Wherever the word "hlen" occurs in the lines below, copy the whole line.

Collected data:
-- -- --

theorem gfMulVal_shift_one (v : BitVec 128) : gfMulVal (gfShift gfOne) v = gfShift v := by
  rw [gfMulVal_comm, (gfMulVal_linear v).map_shift, gfMulVal_one]

/-! ### The product of blocks -/

/-- A 16-byte block as an element of the field, whose width is written out (R148). -/
def gfOf (b : Bytes) : BitVec 128 := blockOf .b16 b

/-- An element of the field as its 16-byte block (R148). -/
def gfBytes (v : BitVec 128) : Bytes := blockBytes .b16 v

theorem gfMul_eq (a b : Bytes) : gfMul a b = gfBytes (gfMulVal (gfOf a) (gfOf b)) := rfl

theorem gfOf_gfBytes (v : BitVec 128) : gfOf (gfBytes v) = v := blockOf_blockBytes .b16 v

theorem gfBytes_gfOf {b : Bytes} (h : b.length = 16) : gfBytes (gfOf b) = b :=
  blockBytes_blockOf (bl := .b16) h

theorem gfBytes_xor (u v : BitVec 128) : gfBytes (u ^^^ v) = bxor (gfBytes u) (gfBytes v) :=
  blockBytes_xor .b16 u v

theorem gfOf_bxor {b c : Bytes} (hb : b.length = 16) (hc : c.length = 16) :
    gfOf (bxor b c) = gfOf b ^^^ gfOf c :=
  blockOf_bxor (bl := .b16) hb hc

theorem gfBytes_zero : gfBytes 0 = zeros 16 := rfl

theorem gfBytes_one : gfBytes gfOne = [0x80] ++ zeros 15 := rfl

theorem gfBytes_x : gfBytes (gfShift gfOne) = [0x40] ++ zeros 15 := rfl

/-- Multiplying a block by `x`, in bytes: a shift to the right, reduced by the last byte's low bit. -/
theorem gfBytes_gfShift {b : Bytes} (hb : b.length = 16) :
    gfBytes (gfShift (gfOf b)) =
      if (b.getD 15 0).getLsbD 0 then bxor (beN 16 (intBe b >>> 1)) ([0xE1] ++ zeros 15)
      else beN 16 (intBe b >>> 1) := by
  have hlow : (gfOf b).getLsbD 0 = (b.getD 15 0).getLsbD 0 := getLsbD_zero_blockOf (bl := .b16) hb
  have hshift : gfBytes (gfOf b >>> 1) = beN 16 (intBe b >>> 1) :=
    congrArg (fun n => beN 16 (n >>> 1)) (toNat_blockOf (bl := .b16) hb)
  have hconst : gfBytes ghashConst = [0xE1] ++ zeros 15 := rfl
  rw [gfShift, hlow, apply_ite gfBytes, gfBytes_xor, hshift, hconst]

theorem gfMul_comm (a b : Bytes) : gfMul a b = gfMul b a := by
  rw [gfMul_eq, gfMulVal_comm, gfMul_eq]

theorem gfMul_assoc (a b c : Bytes) : gfMul (gfMul a b) c = gfMul a (gfMul b c) := by
  simp only [gfMul_eq, gfOf_gfBytes, gfMulVal_assoc]

theorem gfMul_bxor (a : Bytes) {b c : Bytes} (hb : b.length = 16) (hc : c.length = 16) :
    gfMul a (bxor b c) = bxor (gfMul a b) (gfMul a c) := by
  simp only [gfMul_eq, gfOf_bxor hb hc, gfMulVal_xor, gfBytes_xor]

theorem zeros_gfMul (b : Bytes) : gfMul (zeros 16) b = zeros 16 := by
  rw [gfMul_comm, gfMul_eq, ← gfBytes_zero, gfOf_gfBytes, (gfMulVal_linear _).map_zero]

theorem one_gfMul {b : Bytes} (hb : b.length = 16) : gfMul ([0x80] ++ zeros 15) b = b := by
  rw [gfMul_comm, gfMul_eq, ← gfBytes_one, gfOf_gfBytes, gfMulVal_one, gfBytes_gfOf hb]

theorem x_gfMul {b : Bytes} (hb : b.length = 16) :
    gfMul ([0x40] ++ zeros 15) b =
      if (b.getD 15 0).getLsbD 0 then bxor (beN 16 (intBe b >>> 1)) ([0xE1] ++ zeros 15)
      else beN 16 (intBe b >>> 1) := by
  rw [gfMul_eq, ← gfBytes_x, gfOf_gfBytes, gfMulVal_shift_one, gfBytes_gfShift hb]

/-! ## The obligations -/

/-- Settles O36, from the laws of the product of block values: it commutes because multiplications
commute as linear maps (`gfMulVal_comm`). -/
theorem fieldMultiplyLaws : Obligations.FieldMultiplyLaws := fun a b c _ hb hc =>
  ⟨gfMul_comm a b, gfMul_assoc a b c, gfMul_bxor a hb hc, zeros_gfMul b, one_gfMul hb, x_gfMul hb⟩

/-- Settles O32, because the output is as long as its input, so that the same bytes of the key stream
are added twice. -/
theorem ctrStepDecryptsWhatItEncrypts : Obligations.CtrStepDecryptsWhatItEncrypts := by
  intro x bl q k ctr p hp
  have hlen : (bxor p (first (enc x bl k ctr) p.length)).length = p.length := by simp [hp]
  refine Prod.ext ?_ rfl
  simp only [ctrStep, hlen]
  exact bxor_cancel (by simp [hp])

/-- Settles O33: the counting bytes are the encoding of the next value. -/
theorem counterIncrementWraps : Obligations.CounterIncrementWraps := by
  intro q c hq
  refine ⟨incrW_length hq, incrW_prefix hq, ?_⟩
  have hdrop : (incrW q c).drop (c.length - q) =
      beN q ((intBe (c.drop (c.length - q)) + 1) % 2 ^ (8 * q)) :=
    List.drop_left' (by simp)
  rw [hdrop, intBe_beN, Nat.pow_mul]
  exact Nat.mod_mod _ _

/-- Settles O34: `D` undoes `E` and the vector cancels. -/
theorem cbcDecryptInvertsEncrypt : Obligations.CbcDecryptInvertsEncrypt := by
  intro x bl k v p hv hp
  have hblock : (bxor p v).length = bl.bytes := by simp [hp, hv]
  rw [cbcDecStep, cbcEncStep, dec_enc x k hblock, bxor_cancel (hp.trans hv.symm).le]

/-- Settles O35, from the two directions on block values (`doubleVal_halveVal`,
`halveVal_doubleVal`). -/
theorem doublingAndInverseDoublingCancel : Obligations.DoublingAndInverseDoublingCancel :=
  ⟨fun _ _ _ hrb hb => ⟨dbl_invdbl hrb hb, invdbl_dbl hrb hb⟩, by decide, by decide⟩

end Sys2Proof.Machine
end

section
/-! The GHASH and GCM statements (spec/42_ghash_gcm.md R160 to R172): the counter widths agree until
the low word wraps, what each accepted command of the GCM unit does, and that a session computes
R170's functions however its inputs are cut. -/

namespace Sys2Proof.Machine

/-! ## The two counter widths (R145, R172) -/

section CounterWidth

variable {q : Nat} {a b : Bytes}

/-- The bytes before the counting ones stay in front (R145). -/
theorem incrW_append (h : b.length = q) : incrW q (a ++ b) = a ++ incrW q b := by
  simp [incrW, h]

/-- `i` steps of a counter block add `i` to its low word while that word does not wrap, where each
single step adds one. -/
theorem incrIter_append_beN {w : Nat}
    (hstep : ∀ v, v + 1 < 256 ^ w → incrW q (a ++ beN w v) = a ++ beN w (v + 1)) {i v : Nat}
    (hv : v + i < 256 ^ w) : incrIter q i (a ++ beN w v) = a ++ beN w (v + i) := by
  induction i generalizing v with
  | zero => rfl
  | succ i ih =>
    rw [incrIter_succ, hstep v (by omega), ih (by omega), Nat.add_assoc, Nat.add_comm 1 i]

/-- Settles O37: from a 16-byte block, both widths add one to the low word at each step below the
wrap. -/
theorem counterWidthUnseenWithoutWrap : Obligations.CounterWidthUnseenWithoutWrap := by
  intro j0 n hlen hn i hi
  have hlow : beN 4 (intBe (j0.drop 12)) = j0.drop 12 := by
    have h := beN_intBe (j0.drop 12)
    rwa [List.length_drop, hlen] at h
  have hj0 : j0 = j0.take 12 ++ beN 4 (intBe (j0.drop 12)) := by
    rw [hlow, List.take_append_drop]
  have hfits : intBe (j0.drop 12) + i < 256 ^ 4 := by omega
  have h32 : incrIter 4 i j0 = j0.take 12 ++ beN 4 (intBe (j0.drop 12) + i) := by
    conv_lhs => rw [hj0]
    refine incrIter_append_beN (fun v hv => ?_) hfits
    rw [incrW_append (beN_length 4 v)]
    exact congrArg (j0.take 12 ++ ·) (incrW_append_beN (a := []) rfl hv)
  have h128 : incrIter 16 i j0 = j0.take 12 ++ beN 4 (intBe (j0.drop 12) + i) := by
    conv_lhs => rw [hj0]
    exact incrIter_append_beN (fun v hv => incrW_append_beN (by simp [hlen]) hv) hfits
  exact ⟨h32.trans h128.symm, h32⟩

end CounterWidth

/-! ## The commands of a session (R160, R164 to R166) -/

/-- Settles O38: the operands pass R160's tests, and the key and the IV are taken apart again. -/
theorem gcmInitOpensASession : Obligations.GcmInitOpensASession :=
  fun d _ _ _ _ _ hbl hk hkey hiv h12 ht =>
    congrArg Host.Outcome.next (gcmInit_accepted d hbl hk hkey hiv h12 ht)

/-- Settles O39: the phase and the bit counter pass R164's tests. -/
theorem gcmAadEntersTheAccumulator : Obligations.GcmAadEntersTheAccumulator :=
  fun _ _ hp hfit => congrArg Host.Outcome.next (gcmAad_accepted hp hfit)

/-- Settles O40: while encrypting `HOLD` takes nothing. -/
theorem gcmUpdateEncrypts : Obligations.GcmUpdateEncrypts := by
  rintro payload blocks q s hp hd hfit rfl rfl
  refine congrArg Host.Outcome.next
    ((gcmUpdate_encrypts (sessionPhase_iff.mpr hp) hd hfit).trans ?_)
  rw [gcmWithData, List.append_nil]
  rfl

/-- Settles O41: the phase, the direction and the bit counter select the branch that keeps the
output back. -/
theorem gcmUpdateDecryptsIntoHold : Obligations.GcmUpdateDecryptsIntoHold := by
  rintro payload blocks q s hp hd hfit rfl rfl
  exact congrArg Host.Outcome.next (gcmUpdate_decrypts (sessionPhase_iff.mpr hp) hd hfit)

/-- Settles O42: no payload, so that R166's length test passes. -/
theorem gcmFinalEncryptReturnsTheTag : Obligations.GcmFinalEncryptReturnsTheTag :=
  fun _ hp hd => congrArg Host.Outcome.next (gcmFinal_encrypts (sessionPhase_iff.mpr hp) hd)

/-- Settles O43: the comparison of the whole sequences succeeds. -/
theorem gcmFinalDecryptReleasesOnMatch : Obligations.GcmFinalDecryptReleasesOnMatch :=
  fun _ _ hp hd htag =>
    congrArg Host.Outcome.next (gcmFinal_releases (sessionPhase_iff.mpr hp) hd htag)

theorem gcmFinalRegs_phase (x : Ext) (p : Params) {g : GcmRegs} (hp : sessionPhase g.phase = true) :
    (gcmFinalRegs x p g).phase = .data := by
  rw [gcmFinalRegs, gcmOpenData_of_session hp, gcmFlushData_eq]
  rfl

/-- GCM.FINAL with a byte sequence that is not the computed tag: the unit was in a session, so that
the recorded cause is the new one (R166, R273, R277). -/
theorem gcmFinal_rejects {x : Ext} {s : State} {tag : Bytes} (hp : sessionPhase s.gcm.phase = true)
    (hd : s.gcm.dir = .decrypt) (htag : tag ≠ finalTag x s.gcm) :
    gcmFinal x tag s =
      gcmAnswered { GcmRegs.reset with phase := .fault, err := 3 }
        [⟨.authenticationFailure, opcGcmFinal, 4, []⟩] s := by
  have hmatch : tagMatches tag (finalTag x s.gcm) = false := beq_eq_false_iff_ne.mpr htag
  have hcause : ¬ phaseOf .gcm { s with gcm := gcmFinalRegs x s.par s.gcm } = .fault := by
    simp [phaseOf, gcmFinalRegs_phase x s.par hp]
  rw [gcmFinal_decrypts hp hd, if_pos (by simp [hmatch]), raise, if_neg hcause]
  rfl

/-- Settles O44: the comparison fails for every other sequence. -/
theorem gcmFinalDecryptReleasesNothingOnMismatch :
    Obligations.GcmFinalDecryptReleasesNothingOnMismatch :=
  fun _ _ hp hd htag =>
    congrArg Host.Outcome.next (gcmFinal_rejects (sessionPhase_iff.mpr hp) hd htag)

/-! ## Several commands are one command with the joined payload (R124, R164, R165) -/

section Joining

variable {x : Ext} {p : Params} {g : GcmRegs} {a b payload : Bytes}

/-- A count of bits in two parts is the count of both. -/
theorem ofNat_toNat_ofNat_add (m n : Nat) :
    BitVec.ofNat 64 ((BitVec.ofNat 64 m).toNat + n) = BitVec.ofNat 64 (m + n) := by
  rw [BitVec.ofNat_add, BitVec.ofNat_toNat, BitVec.setWidth_eq, ← BitVec.ofNat_add]

theorem toNat_ofNat_add_le {m n limit : Nat} (h : m + n ≤ limit) :
    (BitVec.ofNat 64 m).toNat + n ≤ limit := by
  rw [BitVec.toNat_ofNat]
  exact le_trans (Nat.add_le_add_right (Nat.mod_le _ _) n) h

theorem gcmWithAad_nil (habuf : g.abuf.length < 16) : gcmWithAad [] g = g := by
  simp [gcmWithAad, fullBlocks_of_lt habuf, remainder_of_lt habuf]

theorem gcmWithAad_gcmWithAad : gcmWithAad b (gcmWithAad a g) = gcmWithAad (a ++ b) g := by
  simp only [gcmWithAad, ofNat_toNat_ofNat_add, remainder_append, ← ghashFrom_append,
    ← fullBlocks_append, ← List.append_assoc, List.length_append, Nat.mul_add, Nat.add_assoc]

/-- The ciphertext blocks that GCM.UPDATE puts into the accumulator (R168). -/
def gcmCipherBlocks (x : Ext) (p : Params) (payload : Bytes) (g : GcmRegs) : List Bytes :=
  match g.dir with
  | .encrypt => gcmBlocksOut x p payload g
  | .decrypt => fullBlocks 16 (g.dbuf ++ payload)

-- -- --

— Answer section —
  have hlen : (bxor p (first (enc x bl k ctr) p.length)).length = p.length := by simp [hp]
  simp only [ctrStep, hlen]
  intro j0 n hlen hn i hi
    rwa [List.length_drop, hlen] at h
    exact incrIter_append_beN (fun v hv => incrW_append_beN (by simp [hlen]) hv) hfits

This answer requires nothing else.